5 Times the Movies Failed at Passwords

By January 10, 2020 Uncategorized 2 Comments

Your favorite movie characters may have impossibly good looks, but unfortunately when it comes to passwords, they’re just like the rest of us. It seems whenever a password comes up in a movie, it’s laughably easy for someone to guess. Of course, the plot wouldn’t get very far if the passwords were truly random and strong, but Hollywood films are littered with utterly terrible passwords. 

Check out these 5 movies where the characters totally failed at passwords: 

#1 WarGames: “pencil” 

In this classic 1983 hacker movie, a young hacker named David Lightman unwittingly accesses a US military supercomputer. After he unknowingly runs a simulation of nuclear war, a chain of events is set in motion as the real US nuclear weapons control system attempts to start World War III. In an early scene in the movie, Lightman breaks into his school’s computer system with the password “pencil”. He also boasts that “they change the password every couple of weeks, but I know where they write it down”. Of course, once in the system, he goes on to change his grades. Not only is the school password atrociously short and guessable, but writing it down where a student can see it? C’mon! 

#2 Spaceballs: “12345” 

Ah, another classic movie. This 1987 comedic science fiction film parodies other popular films like Star WarsStar Trek2001: A Space Odyssey, and more. The oddball romp through space includes a ransomed princess, inept villains, and snarky dialog that pokes fun at every turn. In one scene, the bad guys wait to receive the long-awaited secret code to destroy a planet, which is revealed to be “12345”. Hilariously, the character Helmet blurts out “That’s the stupidest combination I’ve ever heard in my life! That’s the kinda thing an idiot would have on his luggage!” Of course, later, President Skroob, on learning the code, declares “That’s amazing. I’ve got the same combination on my luggage!” At least Helmet knows it’s a terrible, terrible password. 

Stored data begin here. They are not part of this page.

-- ==== Sys2Proof/Syntax.lean ====
section
/-!
DEFINITION. The commands the block takes: one constructor for each row of spec/opcode_table.json. The table gives its rows
no operand fields; the operands are what the rule of each row says the step depends on (log 9).
-/

namespace Sys2Proof

/-- Who makes a register access (Table 16-1). -/
inductive Src where
  | host (port : Fin 16)
  | sideband
  | core
deriving DecidableEq, Repr

/-- An error that a DRAM read meets: the footprint it is read from (`mirror`, R66), whether it hits the block record or a line,
which line of the access, the symbol of the codeword (0 to 63 data, 64 to 67 check, 68 to 71 line number, R205, R232), and the
bits that are inverted. -/
structure RdErr where
  mirror : Bool
  isRec : Bool
  line : Nat
  pos : Nat
  mask : Byte
deriving DecidableEq, Repr

/-- What a command slot of a channel finds: the banks whose timing lets no command issue (bit 16·rank + bank), and errors met
by a scrub of this slot, and a parity error in the queues, or in the redirect entries (R230, R399). -/
structure SlotIn where
  busy : BitVec 32
  errs : List RdErr
  parity : Bool
  tableParity : Bool := false
deriving DecidableEq, Repr

/-- The background activities of a channel (Table 7-13). -/
inductive BgAct where
  | scrub | zq | osc | mr4 | snap
deriving DecidableEq, Repr

/-- The refresh multiplier that MR4 reports (R219). -/
inductive RefMult where
  | x1 | half | quarter
deriving DecidableEq, Repr

/-- The writable queue configuration registers (R151). -/
inductive QReg where
  | qbase | qcbase | qcfg
deriving DecidableEq, Repr

/-- The kinds of training campaign (Table 8-1): fast, full, set-point and short. -/
inductive Campaign where
  | fast | full | setPoint | short
deriving DecidableEq, Repr

/-- Where a full or set-point training failed (Table 8-2): command-bus training at 3200 MT/s or at the target, WCK levelling, read
training, write training, or the centring of the read or the write delays. -/
inductive TrainFail where
  | cbt | cbtTarget | wck | read | write | centreRead | centreWrite
deriving DecidableEq, Repr

/-- What the ranks of a channel report in step 1 or F1 (R238): how many there are, the density code of each, their identification codes,
the activation count at which they ask for refresh management (R198), 0 for none, and whether what else R199 asks of them holds. -/
structure Parts where
  ranks2 : Bool
  density0 : Fin 16
  density1 : Fin 16
  id : BitVec 64
  rfm : Nat
  fits : Bool
deriving DecidableEq, Repr

/-- What a fast path finds (Table 8-3): whether the CA check of F1 failed, the bits with an error at each of the three points of F3 and
in its read-DQ-calibration test, and the largest drift of F4 in ps. -/
structure FastCheck where
  caBad : Bool
  fifo : List (BitVec 18)
  rdc : BitVec 18
  drift : Int
deriving DecidableEq, Repr

/-- What a campaign finds (R236 to R239): the parts, the check of a fast path, where another training failed, and bytes 24 to 215 of
Table 8-6 as it measured them. -/
structure CampaignResult where
  parts : Parts
  check : FastCheck
  fail : Option TrainFail
  measured : List Byte
deriving DecidableEq, Repr

/-- What an attempt of a short retraining found (R254): how far each common delay moves to its centre, read delays of rank 0 lanes 0 and 1
and rank 1 lanes 0 and 1, then the write delays in the same order; and the new oscillator baseline, bytes 200 to 207 of Table 8-6. -/
structure Recentred where
  moves : List Int
  osc : List Byte
deriving DecidableEq, Repr

/-- What a chunk met (R181, R188, R193, R179): read errors keyed by memory line number, a lockstep mismatch, parity errors of a
table set or of the recipe copy, an uncorrectable error of the staging store, cache lines found uncorrectable, errors of the local
store that were corrected, and whether the joiner concerned is the upper one of a pair. -/
structure ChunkIn where
  errs : List RdErr
  mismatch : Bool
  tpar : Option (Fin 8)
  recipePar : Bool
  lsunc : Bool
  cacheUnc : List Nat
  corrected : Nat
  upper : Bool
deriving DecidableEq, Repr

/-- A received training block (R93): whether TSM stood whole at the expected spacing, word 1, when the block arrived in words of
the lane, whether this end's receiver has finished adapting, and the EQREQ that it makes of the far transmitter (R95). -/
structure TrainIn where
  tsm : Bool
  word1 : BitVec 128
  arrival : Nat
  adapted : Bool
  eqreq : BitVec 8
deriving DecidableEq, Repr

/-- Wake events of the device (R349): a signal on a lane in standby, a message that must be sent, a sideband or management-core
access to a unit that sleeps. -/
inductive WakeCause where
  | laneSignal (port : Fin 16)
  | message (port : Fin 16)
  | sideband
  | core
deriving DecidableEq, Repr

/-- What starts SAFE entry (R405): a write of SCMD.ENTER with a key, a parity error in a register or table of a page, or in a
port's copy of the region bounds (R399), or one on a data path of a unit with no page (Table 15-1, code 0x0B). -/
inductive SafeCause where
  | command (src : Src) (key : BitVec 16)
  | parity (page : Fin 256)
  | bounds (port : Fin 16)
  | dataPath
deriving DecidableEq, Repr

/-- Causes of a cold reset (R313). -/
inductive ColdCause where
  | pwrok | resetN | rail
deriving DecidableEq, Repr

/-- Boundary-scan instructions (R453). `other` is an unlisted instruction. -/
inductive TapInst where
  | bypass | idcode | samplePreload | extest | extestPulse | extestTrain | other
deriving DecidableEq, Repr

/-- How a read word of the sideband ends (R384): the controller acknowledges its first `acked` bytes, and then refuses the next one, or,
with `cut`, a START or STOP falls into that one (R389). -/
structure ReadEnd where
  acked : Fin 6
  cut : Bool := false
deriving DecidableEq, Repr

/-- Where a START or STOP falls on the sideband (R389): between bytes, inside the 8 bits of a byte, or in its acknowledge slot. -/
inductive BusPos where
  | boundary | inByte | inAck
deriving DecidableEq, Repr

/-- A received time group (R287, R288): its four words and the receive timestamp in units. -/
structure TimeGroup where
  words : List (BitVec 128)
  rx : BitVec 64
deriving DecidableEq, Repr

/-- A received ring message (Table 10-3): header and data. `poison` lists its lines that came as poison lines (R305, log 89). -/
structure RingMsg where
  hdr : BitVec 128
  data : List Byte
  poison : List Nat := []
deriving DecidableEq, Repr

/-- What a read of a flash page meets (R358): the bits its check code corrected, or an uncorrectable page with the bits that are
wrong in the bytes as read. -/
structure FlashIn where
  cbits : Fin 9
  uncor : Bool
  flips : List (Fin 256 × Byte)
deriving DecidableEq, Repr
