/-- Register map of a JG page from offset 0x040. -/
def regMapJg : List RegEnt := [
  ⟨0x40, 0, 1, [F.JG_JSTAT_BUSY, F.JG_JSTAT_STATE, F.JG_JSTAT_JOBS]⟩,
  ⟨0x44, 0, 1, [F.JG_FENCE_PAIRS]⟩,
  ⟨0x48, 0, 1, [F.JG_TLSRC_BLOCK]⟩,
  ⟨0x4c, 0, 1, [F.JG_TLCMD_GO, F.JG_TLCMD_BUSY, F.JG_TLCMD_SETV, F.JG_TLCMD_TSET]⟩,
  ⟨0x50, 0, 1, [F.JG_TVALID_SETS]⟩,
  ⟨0x54, 0, 1, [F.JG_TWSEL_TSET, F.JG_TWSEL_PRIM, F.JG_TWSEL_INDEX]⟩,
  ⟨0x58, 0, 1, [F.JG_TWDATA_ENTRY]⟩,
  ⟨0x5c, 0, 1, [F.JG_JCMD_PAIR, F.JG_JCMD_CLRCNT, F.JG_JCMD_UNFENCE, F.JG_JCMD_CINVAL]⟩,
  ⟨0x60, 0, 1, [F.JG_CACHE_ENTRIES, F.JG_CACHE_RECORDS]⟩,
  ⟨0x64, 0, 1, [F.JG_JCNT_DONE, F.JG_JCNT_DISC]⟩,
  ⟨0x68, 0, 1, [F.JG_FCNT_LSMISM, F.JG_FCNT_LSUNC, F.JG_FCNT_TPAR]⟩,
  ⟨0x6c, 0, 1, [F.JG_CCNT_HIT, F.JG_CCNT_MISS]⟩,
  ⟨0x100, 16, 16, [F.JG_RCFGr_VALID, F.JG_RCFGr_TSET, F.JG_RCFGr_DMODE, F.JG_RCFGr_PACK, F.JG_RCFGr_SFMT]⟩,
  ⟨0x104, 16, 16, [F.JG_RSTRIDEr_STRIDE]⟩,
  ⟨0x108, 16, 16, [F.JG_RPFILLr_P2, F.JG_RPFILLr_P1, F.JG_RPFILLr_P0]⟩
  ]

/-- Register map of a WQ page from offset 0x040. -/
def regMapWq : List RegEnt := [
  ⟨0x100, 64, 16, [F.WQ_QBASE_BLOCK]⟩,
  ⟨0x104, 64, 16, [F.WQ_QCBASE_BLOCK]⟩,
  ⟨0x108, 64, 16, [F.WQ_QCFG_OWNER, F.WQ_QCFG_JG, F.WQ_QCFG_SIZE, F.WQ_QCFG_DEPTH, F.WQ_QCFG_PRIO]⟩,
  ⟨0x10c, 64, 16, [F.WQ_QCTL_CLRCNT, F.WQ_QCTL_ABORT, F.WQ_QCTL_DISABLE, F.WQ_QCTL_ENABLE]⟩,
  ⟨0x110, 64, 16, [F.WQ_QPIDX_PIDX]⟩,
  ⟨0x114, 64, 16, [F.WQ_QSTAT_STATE, F.WQ_QSTAT_INPROG, F.WQ_QSTAT_CAUSE]⟩,
  ⟨0x118, 64, 16, [F.WQ_QIDX_FETCH, F.WQ_QIDX_RETIRED]⟩,
  ⟨0x11c, 64, 16, [F.WQ_QCNT_DONE, F.WQ_QCNT_DISC]⟩
  ]

/-- Register map of the RING_W page from offset 0x040 (R310). -/
def regMapRingW : List RegEnt := regMapLink ++ [
  ⟨0x200, 0, 1, [F.RING_RCFG_SPLIT]⟩,
  ⟨0x204, 0, 1, [F.RING_BTRAIN_STATE, F.RING_BTRAIN_ATTEMPT, F.RING_BTRAIN_FAILPH, F.RING_BTRAIN_RATE, F.RING_BTRAIN_WIDTH]⟩,
  ⟨0x208, 0, 1, [F.RING_LASYMA_PS]⟩,
  ⟨0x20c, 0, 1, [F.RING_LASYMB_PS]⟩,
  ⟨0x210, 0, 1, [F.RING_RTA_UNITS]⟩,
  ⟨0x214, 0, 1, [F.RING_RTB_UNITS]⟩,
  ⟨0x218, 0, 1, [F.RING_NBRL_ID]⟩,
  ⟨0x21c, 0, 1, [F.RING_NBRH_ID]⟩
  ]

/-- Register map of the RING_E page from offset 0x040: handover and mirror registers exist here only (R310). -/
def regMapRing : List RegEnt := regMapRingW ++ [
  ⟨0x220, 0, 1, [F.RING_HOCFG_PORTS, F.RING_HOCFG_FINAL, F.RING_HOCFG_MAXPOST, F.RING_HOCFG_LINKTO]⟩,
  ⟨0x224, 0, 1, [F.RING_HOCMD_ABORT, F.RING_HOCMD_ARM, F.RING_HOCMD_START]⟩,
  ⟨0x228, 0, 1, [F.RING_HOSTAT_STATE, F.RING_HOSTAT_CAUSE, F.RING_HOSTAT_PASS, F.RING_HOSTAT_POSTPONES]⟩,
  ⟨0x22c, 0, 1, [F.RING_HODIRTY_COUNT]⟩,
  ⟨0x240, 0, 1, [F.RING_MSEL_ENTRY]⟩,
  ⟨0x244, 0, 1, [F.RING_MCFG_EN, F.RING_MCFG_ROLE, F.RING_MCFG_PREG, F.RING_MCFG_LREG]⟩,
  ⟨0x248, 0, 1, [F.RING_MSTAT_STATE, F.RING_MSTAT_DETACHES]⟩
  ]

/-- The EVT bits that each kind of page defines (the others are RSV, R427). -/
abbrev evtMaskDev : Word := 0x3
abbrev evtMaskClk : Word := 0xf0000fff
abbrev evtMaskBoot : Word := 0x1ff
abbrev evtMaskPwr : Word := 0xf
abbrev evtMaskSafe : Word := 0x3ff
abbrev evtMaskFlsh : Word := 0x3f
abbrev evtMaskSbnd : Word := 0x1ff
abbrev evtMaskProt : Word := 0x0
abbrev evtMaskVec : Word := 0x3
abbrev evtMaskTime : Word := 0xfff
abbrev evtMaskRgn : Word := 0x1ff
abbrev evtMaskEpch : Word := 0xf
abbrev evtMaskHp : Word := 0x1ffff
abbrev evtMaskBay : Word := 0x3
abbrev evtMaskCh : Word := 0xfff
abbrev evtMaskJg : Word := 0xff
abbrev evtMaskWq : Word := 0xffffffff
abbrev evtMaskRing : Word := 0x7fffff
abbrev evtMaskRingW : Word := 0x3ffff

end Sys2Proof.Machine
end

#3 Iron Man 3: “WARMACHINEROX” 

In the third film of the series based on the Marvel character Iron Man, Tony Stark must avenge his losses and protect the people he loves, even as he becomes more dependent on the suits that make him Iron Man. When Tony requires Iron Patriot’s login at one point, Iron Patriot reveals his username to be WarMachine68 – and his password to be “WARMACHINEROX”. There are worse passwords, of course, but using his original moniker “War Machine” along with a password very similar to his username isn’t exactly the smartest move. 

#4 Ready Player One: “B055man69” 

In this sci fi adventure based off the novel by Ernest Cline, a young Wade Watts becomes an unlikely hero after he joins a contest to find a digital Easter egg hidden by the eccentric creator of OASIS, an expansive virtual reality universe. He also draws the attention of Nolan Sorrento, the calculating CEO of a large company trying to gain control of OASIS. In the film, Wade catches a glimpse of Sorrento’s password, B055man69, written on a sticky note stuck to his chair. Later, Wade uses the password to hack into Sorrento’s system. When it comes to his password skills, Sorrento gets a few things right – at least he uses a combination of uppercase, lowercase, and numbers. But writing it down? Big mistake! 

#5 The Hangover Part II: “bologna1” 

In the second installment of The Hangover films, Stu and his groomsman head to Thailand for Stu’s wedding. Predictably, things go awry, resulting in another bad hangover and a comedic adventure to piece together the events of the previous night. At one point, Mr. Chow asks Alan to read out his account number and password, which ends up being “bologna1”.  Hilariously, Mr. Chow admits that his password “used to be bologna, but now they make you add numbers.” Not that we’d expect cybersecurity smarts from the guys in The Hangover films, but using a dictionary-based word with a single number at the end isn’t exactly the best choice in passwords! 

The takeaway?  

Don’t follow the lead of your favorite movie when it comes to password security. Most film characters just don’t follow best practices with their passwords and online security. Though it makes for great plot twists in the movies, it doesn’t translate well in real life. Protect yourself online by using long, random passwords for every single account. Keep them organized and safe in a password manager that only you have access to. Basic steps like these make it much harder for someone to get unauthorized access to your accounts.